-- Opening Marker --

-- ==== Sys2Proof/Tests/Slice0.lean ====
section
/-! SUPPORT. Tests: the well-formedness checks refuse, worked figures of the specification, single steps, and for every
statement with hypotheses a concrete state and operands that meet them. -/

set_option linter.unusedVariables false
set_option Elab.async false
set_option linter.unusedSimpArgs false

namespace Sys2Proof.Tests

open Sys2Proof Sys2Proof.Machine

/-! ## Well-formedness: an ill-formed command for each check -/

def longPayload : List Byte := List.replicate 49 0#8

theorem test_frame_dest_refused :
    (Instr.opsBadVerb { dest := 256, src := 121, kind := .order, tag := 1, verb := 1, payload := [] }).wellFormed = false := by
  decide
theorem test_frame_src_refused :
    (Instr.opsBadVerb { dest := 10, src := 256, kind := .order, tag := 1, verb := 1, payload := [] }).wellFormed = false := by
  decide
theorem test_frame_tag_refused :
    (Instr.opsBadVerb { dest := 10, src := 121, kind := .order, tag := 256, verb := 1, payload := [] }).wellFormed = false := by
  decide
theorem test_frame_verb_refused :
    (Instr.opsBadVerb { dest := 10, src := 121, kind := .order, tag := 1, verb := 256, payload := [] }).wellFormed = false := by
  decide
theorem test_frame_payload_refused :
    (Instr.opsBadVerb { dest := 10, src := 121, kind := .order, tag := 1, verb := 1, payload := longPayload }).wellFormed =
      false := by decide
theorem test_plant_order_refused :
    (Instr.opsTune { dest := 256, src := 121, tag := 1, payload := [] }).wellFormed = false ∧
    (Instr.opsTune { dest := 10, src := 256, tag := 1, payload := [] }).wellFormed = false ∧
    (Instr.opsTune { dest := 10, src := 121, tag := 256, payload := [] }).wellFormed = false ∧
    (Instr.opsTune { dest := 10, src := 121, tag := 1, payload := longPayload }).wellFormed = false := by decide
theorem test_own_order_refused :
    (Instr.pathSet { src := 256, tag := 1, payload := [] }).wellFormed = false ∧
    (Instr.pathSet { src := 121, tag := 256, payload := [] }).wellFormed = false ∧
    (Instr.pathSet { src := 121, tag := 1, payload := longPayload }).wellFormed = false := by decide
theorem test_plant_frame_refused :
    (Instr.driveStatus { dest := 256, src := 20, tag := 1, verb := 0, payload := [] }).wellFormed = false ∧
    (Instr.driveStatus { dest := 120, src := 256, tag := 1, verb := 0, payload := [] }).wellFormed = false ∧
    (Instr.driveStatus { dest := 120, src := 20, tag := 256, verb := 0, payload := [] }).wellFormed = false ∧
    (Instr.driveStatus { dest := 120, src := 20, tag := 1, verb := 256, payload := [] }).wellFormed = false ∧
    (Instr.driveStatus { dest := 120, src := 20, tag := 1, verb := 0, payload := longPayload }).wellFormed = false := by decide
theorem test_load_subverb_refused :
    (Instr.loadBadSubverb 256 { src := 121, tag := 1, payload := [] }).wellFormed = false ∧
    (Instr.loadBadSubverb 3 { src := 121, tag := 1, payload := [] }).wellFormed = false := by decide
theorem test_panel_input_refused :
    (Instr.panelInputEdge (.localKey 25) true).wellFormed = false ∧
    (Instr.panelInputEdge (.lockout 41) true).wellFormed = false := by decide
theorem test_numbers_refused :
    (Instr.movementLimitExpiry 5).wellFormed = false ∧ (Instr.pathSettleEnd 25).wellFormed = false ∧
    (Instr.lockoutOn 0).wellFormed = false ∧ (Instr.muteDeadline 17).wellFormed = false ∧
    (Instr.occurrenceEndPassed { bank := .a, id := 65536, day := 0 }).wellFormed = false ∧
    (Instr.returnEndReached { bank := .a, id := 0, day := 65536 }).wellFormed = false := by decide

/-- The table gives no row any bits: no word spells a command. -/
theorem test_no_word_spells_a_command : decodeTableWord 16 0xFFFF = none := by decide

/-! ## A small installation -/

def tx1 : TxStatic :=
  { station := 10, row := 1, maxPower := 500, tm := 5, tu := 4, ti := 20, tb := 90, inService := true }
/-- ROTATABLE: stop bearing 1800, margin 50, 15 tenths a second, settle 8 s, as antenna 12 of section 6.5. -/
def ant1 : AntStatic :=
  { kind := .rotatable, column := 1, drive := some 20, boresight := none, stopBearing := some 1800, margin := some 50,
    slewRate := some 15, settle := some 8, offsets := none, phasing := none }
def ant2 : AntStatic :=
  { kind := .steerable, column := 2, drive := some 21, boresight := some 900, stopBearing := none, margin := none,
    slewRate := none, settle := none, offsets := some [-100, 0, 100], phasing := some 5 }
def tables : Tables :=
  { tx := [(1, tx1)], ant := [(1, ant1), (2, ant2)],
    ratings := [(1, List.replicate 16 300), (2, List.replicate 16 300)],
    bands := [(3, { low := 9400, high := 9900 }), (5, { low := 15100, high := 15800 })], aux := [40],
    site := { geometry := some { rows := 2, cols := 2, station := 30 }, sx := 6, tolerance := 75, manualPriority := 8 } }

def off1 : TxDyn :=
  { carrier := .off, outstanding := false, outRestore := none, tune := .idle, tuneRestore := none, freq := some 9410,
    power := some 300, reportedLocal := false, owner := .none, running := none, interlockSent := false }
def on1 : TxDyn := { off1 with carrier := .on }
def still1 : AntDyn := { bearing := some 2700, steer := none, motion := .still, job := none }
def still2 : AntDyn := { bearing := none, steer := some 2, motion := .still, job := none }

def ref1 : Ref := { station := 121, tag := 5 }
def query1 : Queued :=
  { tag := 140, frame := { dest := 10, verb := .query, cls := .internal, origin := .gate .query } }

/-- In RUNNING, the plant transmitter, the store engine and the operations transmitter all occupied. -/
def base : Ctl :=
  { Ctl.reset with
    link := { Link.initial with plantTx := some query1, opsHeldOff := true }
    gate := { tx := [(1, off1)], held := [], powerSent := [] }
    aerial := [(1, still1), (2, still2)]
    site := { work := tables, unsaved := false, image1 := none, image2 := none }
    store := { Ctl.reset.store with op := some (.siteSave false tables 1 ref1), checked := true }
    start := { Ctl.reset.start with phase := .running } }

/-- A state with no command waiting. -/
def st (c : Ctl) : State := { ctl := c, pending := [] }
def calm : State := st base

def withTx (d : TxDyn) (c : Ctl) : Ctl := { c with gate := { c.gate with tx := [(1, d)] } }
def withPath (p : Path) (c : Ctl) : Ctl := { c with matrix := { c.matrix with paths := [p], nextPid := 2 } }
def withXp (row col : Nat) (x : Xp) (c : Ctl) : Ctl := setXp row col x c
def withPhase (p : Phase) (c : Ctl) : Ctl := { c with start := { c.start with phase := p } }
def withBankA (r : BankRec) (c : Ctl) : Ctl := { c with store := { c.store with bankA := r } }
def withOp (o : EngineOp) (c : Ctl) : Ctl := { c with store := { c.store with op := some o } }
def withTable (e : Entry) (c : Ctl) : Ctl := { c with link := { c.link with table := [e], reserved := 1 } }
def withTime (t : SiteTime) (c : Ctl) : Ctl := { c with plan := { c.plan with time := some t } }
def withEvent (v : Event) (c : Ctl) : Ctl := { c with plan := { c.plan with events := [v] } }
def withEdge (i : PanelInput) (level : Bool) (c : Ctl) : Ctl :=
  { c with panel := { cond := (Levels.off.set i (!level)), raw := (Levels.off.set i (!level)).set i level, edges := [(i, 7)] } }
def portFree (c : Ctl) : Ctl := { c with link := { c.link with plantTx := none } }

def opened : Xp := { state := .opened, closedContact := .notMade, openContact := .made, movement := none }
def closed : Xp := { state := .closed, closedContact := .made, openContact := .notMade, movement := none }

-- Closing Marker --

Exercise details
Going back to the entries above, set down exactly the lines that begin at the one with "def still1 : AntDyn" and end at the one with "origin := .gate", both included, and nothing else.

Task response
def still1 : AntDyn := { bearing := some 2700, steer := none, motion := .still, job := none }
def still2 : AntDyn := { bearing := none, steer := some 2, motion := .still, job := none }

def ref1 : Ref := { station := 121, tag := 5 }
def query1 : Queued :=
  { tag := 140, frame := { dest := 10, verb := .query, cls := .internal, origin := .gate .query } }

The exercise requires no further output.